** Opening RAW DATA block **

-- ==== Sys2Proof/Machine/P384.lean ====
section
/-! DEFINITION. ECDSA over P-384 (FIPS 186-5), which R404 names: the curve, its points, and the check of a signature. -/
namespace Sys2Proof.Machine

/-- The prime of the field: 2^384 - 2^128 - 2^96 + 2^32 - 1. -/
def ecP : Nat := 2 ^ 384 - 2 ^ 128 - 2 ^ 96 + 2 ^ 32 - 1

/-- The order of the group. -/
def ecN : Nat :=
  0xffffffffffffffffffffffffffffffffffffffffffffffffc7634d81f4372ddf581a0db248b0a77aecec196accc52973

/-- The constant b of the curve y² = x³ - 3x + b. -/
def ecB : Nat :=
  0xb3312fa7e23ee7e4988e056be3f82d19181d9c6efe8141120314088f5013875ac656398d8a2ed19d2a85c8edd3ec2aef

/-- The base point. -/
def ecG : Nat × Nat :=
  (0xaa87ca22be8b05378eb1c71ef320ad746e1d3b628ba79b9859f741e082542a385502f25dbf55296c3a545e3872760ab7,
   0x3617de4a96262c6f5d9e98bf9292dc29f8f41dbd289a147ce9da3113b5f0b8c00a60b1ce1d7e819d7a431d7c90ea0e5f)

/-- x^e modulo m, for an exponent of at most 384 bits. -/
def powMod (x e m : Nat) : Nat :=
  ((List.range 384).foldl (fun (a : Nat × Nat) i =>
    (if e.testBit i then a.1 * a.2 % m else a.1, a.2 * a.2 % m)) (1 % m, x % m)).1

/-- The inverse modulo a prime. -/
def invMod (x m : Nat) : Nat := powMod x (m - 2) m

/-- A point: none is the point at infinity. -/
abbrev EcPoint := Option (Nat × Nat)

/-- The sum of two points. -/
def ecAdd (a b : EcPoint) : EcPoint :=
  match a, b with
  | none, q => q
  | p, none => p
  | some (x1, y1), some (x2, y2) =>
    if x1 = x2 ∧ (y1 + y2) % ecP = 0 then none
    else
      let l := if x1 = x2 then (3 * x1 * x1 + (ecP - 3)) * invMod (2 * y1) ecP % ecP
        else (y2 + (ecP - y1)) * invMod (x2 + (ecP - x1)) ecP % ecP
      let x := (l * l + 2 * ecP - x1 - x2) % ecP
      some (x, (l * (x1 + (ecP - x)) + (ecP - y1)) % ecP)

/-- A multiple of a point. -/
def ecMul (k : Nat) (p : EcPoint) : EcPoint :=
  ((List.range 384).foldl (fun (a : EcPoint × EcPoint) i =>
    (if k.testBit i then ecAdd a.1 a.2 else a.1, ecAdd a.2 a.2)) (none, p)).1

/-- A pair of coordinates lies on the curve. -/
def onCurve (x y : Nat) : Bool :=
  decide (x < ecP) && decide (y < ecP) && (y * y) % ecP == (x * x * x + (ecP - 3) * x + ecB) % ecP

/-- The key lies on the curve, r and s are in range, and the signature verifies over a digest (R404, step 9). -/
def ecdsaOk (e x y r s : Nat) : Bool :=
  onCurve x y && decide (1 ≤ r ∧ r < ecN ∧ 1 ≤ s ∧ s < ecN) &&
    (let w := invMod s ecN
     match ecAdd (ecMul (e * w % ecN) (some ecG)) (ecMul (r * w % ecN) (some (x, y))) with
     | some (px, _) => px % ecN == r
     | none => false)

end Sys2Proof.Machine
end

** Closing RAW DATA block **
** Opening RAW DATA block **

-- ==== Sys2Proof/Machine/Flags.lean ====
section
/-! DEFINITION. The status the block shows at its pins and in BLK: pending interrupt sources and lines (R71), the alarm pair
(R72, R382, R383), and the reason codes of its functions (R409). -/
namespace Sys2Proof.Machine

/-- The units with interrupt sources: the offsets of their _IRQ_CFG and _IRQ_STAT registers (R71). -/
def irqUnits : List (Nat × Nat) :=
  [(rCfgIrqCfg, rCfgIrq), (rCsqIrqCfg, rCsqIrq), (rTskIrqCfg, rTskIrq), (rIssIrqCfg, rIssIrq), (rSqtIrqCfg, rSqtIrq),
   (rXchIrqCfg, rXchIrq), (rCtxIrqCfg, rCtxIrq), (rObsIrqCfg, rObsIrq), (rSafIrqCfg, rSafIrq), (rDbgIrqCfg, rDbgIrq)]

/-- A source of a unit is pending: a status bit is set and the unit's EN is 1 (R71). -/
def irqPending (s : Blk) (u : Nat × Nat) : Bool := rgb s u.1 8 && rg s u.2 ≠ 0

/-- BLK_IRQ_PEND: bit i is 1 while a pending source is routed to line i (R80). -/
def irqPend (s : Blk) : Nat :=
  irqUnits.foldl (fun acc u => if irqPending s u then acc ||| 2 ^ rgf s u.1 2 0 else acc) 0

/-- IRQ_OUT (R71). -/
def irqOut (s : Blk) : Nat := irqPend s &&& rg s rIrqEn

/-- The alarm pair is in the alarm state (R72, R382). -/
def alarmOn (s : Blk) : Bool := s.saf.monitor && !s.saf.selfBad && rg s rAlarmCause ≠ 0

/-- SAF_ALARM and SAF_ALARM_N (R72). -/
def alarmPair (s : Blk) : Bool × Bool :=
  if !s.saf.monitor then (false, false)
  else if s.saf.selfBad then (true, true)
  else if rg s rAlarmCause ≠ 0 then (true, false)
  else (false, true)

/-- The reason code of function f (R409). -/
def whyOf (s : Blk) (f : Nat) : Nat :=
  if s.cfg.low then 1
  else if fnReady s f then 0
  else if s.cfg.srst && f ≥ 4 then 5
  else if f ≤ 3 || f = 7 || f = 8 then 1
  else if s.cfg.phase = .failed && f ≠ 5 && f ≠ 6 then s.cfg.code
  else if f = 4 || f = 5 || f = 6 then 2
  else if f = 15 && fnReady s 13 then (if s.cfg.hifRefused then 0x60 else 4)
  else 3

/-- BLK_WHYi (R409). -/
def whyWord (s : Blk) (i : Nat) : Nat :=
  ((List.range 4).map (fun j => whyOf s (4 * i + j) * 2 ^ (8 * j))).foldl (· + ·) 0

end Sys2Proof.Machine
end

** Closing RAW DATA block **
** Opening RAW DATA block **

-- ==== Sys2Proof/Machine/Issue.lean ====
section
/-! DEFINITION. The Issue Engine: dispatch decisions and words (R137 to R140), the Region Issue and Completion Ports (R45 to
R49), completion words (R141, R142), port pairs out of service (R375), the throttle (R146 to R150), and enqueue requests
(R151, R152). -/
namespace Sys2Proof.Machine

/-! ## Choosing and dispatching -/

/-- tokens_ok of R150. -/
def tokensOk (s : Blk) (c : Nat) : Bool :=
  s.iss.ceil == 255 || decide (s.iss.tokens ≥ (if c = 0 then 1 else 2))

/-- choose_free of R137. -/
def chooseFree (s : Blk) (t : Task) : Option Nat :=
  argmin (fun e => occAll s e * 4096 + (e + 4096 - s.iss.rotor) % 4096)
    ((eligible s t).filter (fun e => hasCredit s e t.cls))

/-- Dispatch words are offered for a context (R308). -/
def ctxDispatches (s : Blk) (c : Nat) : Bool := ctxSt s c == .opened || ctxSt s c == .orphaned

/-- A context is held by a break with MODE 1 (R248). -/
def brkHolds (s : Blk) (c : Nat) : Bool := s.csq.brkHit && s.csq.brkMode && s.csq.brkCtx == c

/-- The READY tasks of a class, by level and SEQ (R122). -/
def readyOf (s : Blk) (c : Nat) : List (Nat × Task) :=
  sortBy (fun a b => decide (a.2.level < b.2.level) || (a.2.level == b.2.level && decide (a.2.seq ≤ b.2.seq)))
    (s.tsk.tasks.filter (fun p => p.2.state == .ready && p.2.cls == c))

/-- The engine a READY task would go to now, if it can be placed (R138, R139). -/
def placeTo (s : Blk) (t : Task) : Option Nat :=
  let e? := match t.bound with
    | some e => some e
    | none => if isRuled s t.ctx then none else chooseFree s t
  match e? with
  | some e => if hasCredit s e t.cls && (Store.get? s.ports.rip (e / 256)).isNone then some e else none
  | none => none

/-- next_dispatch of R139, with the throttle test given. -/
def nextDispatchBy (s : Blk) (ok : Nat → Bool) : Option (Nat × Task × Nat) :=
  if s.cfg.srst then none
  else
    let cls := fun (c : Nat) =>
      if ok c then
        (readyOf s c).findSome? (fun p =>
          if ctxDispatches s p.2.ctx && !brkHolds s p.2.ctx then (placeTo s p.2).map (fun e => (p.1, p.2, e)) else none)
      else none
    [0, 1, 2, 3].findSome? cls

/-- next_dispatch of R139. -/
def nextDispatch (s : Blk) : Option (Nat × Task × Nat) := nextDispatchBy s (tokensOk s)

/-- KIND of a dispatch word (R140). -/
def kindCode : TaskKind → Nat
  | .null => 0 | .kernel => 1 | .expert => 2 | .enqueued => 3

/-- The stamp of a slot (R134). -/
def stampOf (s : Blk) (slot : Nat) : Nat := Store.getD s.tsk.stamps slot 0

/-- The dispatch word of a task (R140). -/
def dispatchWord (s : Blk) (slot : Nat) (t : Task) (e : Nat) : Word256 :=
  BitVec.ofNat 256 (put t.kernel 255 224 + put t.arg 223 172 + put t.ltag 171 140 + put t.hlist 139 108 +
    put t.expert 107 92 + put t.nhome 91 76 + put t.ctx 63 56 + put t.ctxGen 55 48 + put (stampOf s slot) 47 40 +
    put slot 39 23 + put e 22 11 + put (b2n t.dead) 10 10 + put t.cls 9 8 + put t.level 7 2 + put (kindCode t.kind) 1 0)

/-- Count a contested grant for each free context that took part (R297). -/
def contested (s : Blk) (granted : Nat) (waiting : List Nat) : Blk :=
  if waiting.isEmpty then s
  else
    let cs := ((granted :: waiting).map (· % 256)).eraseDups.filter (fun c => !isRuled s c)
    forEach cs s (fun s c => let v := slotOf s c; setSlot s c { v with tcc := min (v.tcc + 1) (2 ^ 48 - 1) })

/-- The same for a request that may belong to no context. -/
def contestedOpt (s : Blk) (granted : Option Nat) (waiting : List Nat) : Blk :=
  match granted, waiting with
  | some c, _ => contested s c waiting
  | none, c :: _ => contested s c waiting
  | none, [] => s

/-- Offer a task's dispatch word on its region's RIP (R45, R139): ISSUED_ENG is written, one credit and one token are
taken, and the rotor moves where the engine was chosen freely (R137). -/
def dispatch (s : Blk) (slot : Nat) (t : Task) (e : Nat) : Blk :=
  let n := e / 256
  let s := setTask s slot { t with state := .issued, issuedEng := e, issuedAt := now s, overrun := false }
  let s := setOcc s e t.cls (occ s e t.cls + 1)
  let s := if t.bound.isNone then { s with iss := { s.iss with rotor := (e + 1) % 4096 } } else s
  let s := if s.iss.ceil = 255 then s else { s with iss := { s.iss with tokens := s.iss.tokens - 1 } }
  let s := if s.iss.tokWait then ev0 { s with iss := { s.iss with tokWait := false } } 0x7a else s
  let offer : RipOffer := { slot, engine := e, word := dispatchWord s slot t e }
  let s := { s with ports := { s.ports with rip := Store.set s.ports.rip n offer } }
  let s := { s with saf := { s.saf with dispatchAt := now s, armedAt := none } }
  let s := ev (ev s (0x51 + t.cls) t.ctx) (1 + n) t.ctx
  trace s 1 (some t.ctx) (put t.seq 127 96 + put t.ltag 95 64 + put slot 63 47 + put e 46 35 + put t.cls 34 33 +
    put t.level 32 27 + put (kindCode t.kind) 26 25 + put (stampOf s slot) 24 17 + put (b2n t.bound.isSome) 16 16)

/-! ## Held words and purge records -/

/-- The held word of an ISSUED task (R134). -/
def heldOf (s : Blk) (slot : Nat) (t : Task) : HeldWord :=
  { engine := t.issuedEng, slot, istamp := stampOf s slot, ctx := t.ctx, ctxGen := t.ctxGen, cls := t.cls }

** Closing RAW DATA block **

Every line above from the line with "the group. -/" to the line with "abbrev EcPoint := Option (Nat × Nat)", inclusive, must be returned exactly; no other line belongs in the reply.

_RESULT:_
/-- The order of the group. -/
def ecN : Nat :=
  0xffffffffffffffffffffffffffffffffffffffffffffffffc7634d81f4372ddf581a0db248b0a77aecec196accc52973

/-- The constant b of the curve y² = x³ - 3x + b. -/
def ecB : Nat :=
  0xb3312fa7e23ee7e4988e056be3f82d19181d9c6efe8141120314088f5013875ac656398d8a2ed19d2a85c8edd3ec2aef

/-- The base point. -/
def ecG : Nat × Nat :=
  (0xaa87ca22be8b05378eb1c71ef320ad746e1d3b628ba79b9859f741e082542a385502f25dbf55296c3a545e3872760ab7,
   0x3617de4a96262c6f5d9e98bf9292dc29f8f41dbd289a147ce9da3113b5f0b8c00a60b1ce1d7e819d7a431d7c90ea0e5f)

/-- x^e modulo m, for an exponent of at most 384 bits. -/
def powMod (x e m : Nat) : Nat :=
  ((List.range 384).foldl (fun (a : Nat × Nat) i =>
    (if e.testBit i then a.1 * a.2 % m else a.1, a.2 * a.2 % m)) (1 % m, x % m)).1

/-- The inverse modulo a prime. -/
def invMod (x m : Nat) : Nat := powMod x (m - 2) m

/-- A point: none is the point at infinity. -/
abbrev EcPoint := Option (Nat × Nat)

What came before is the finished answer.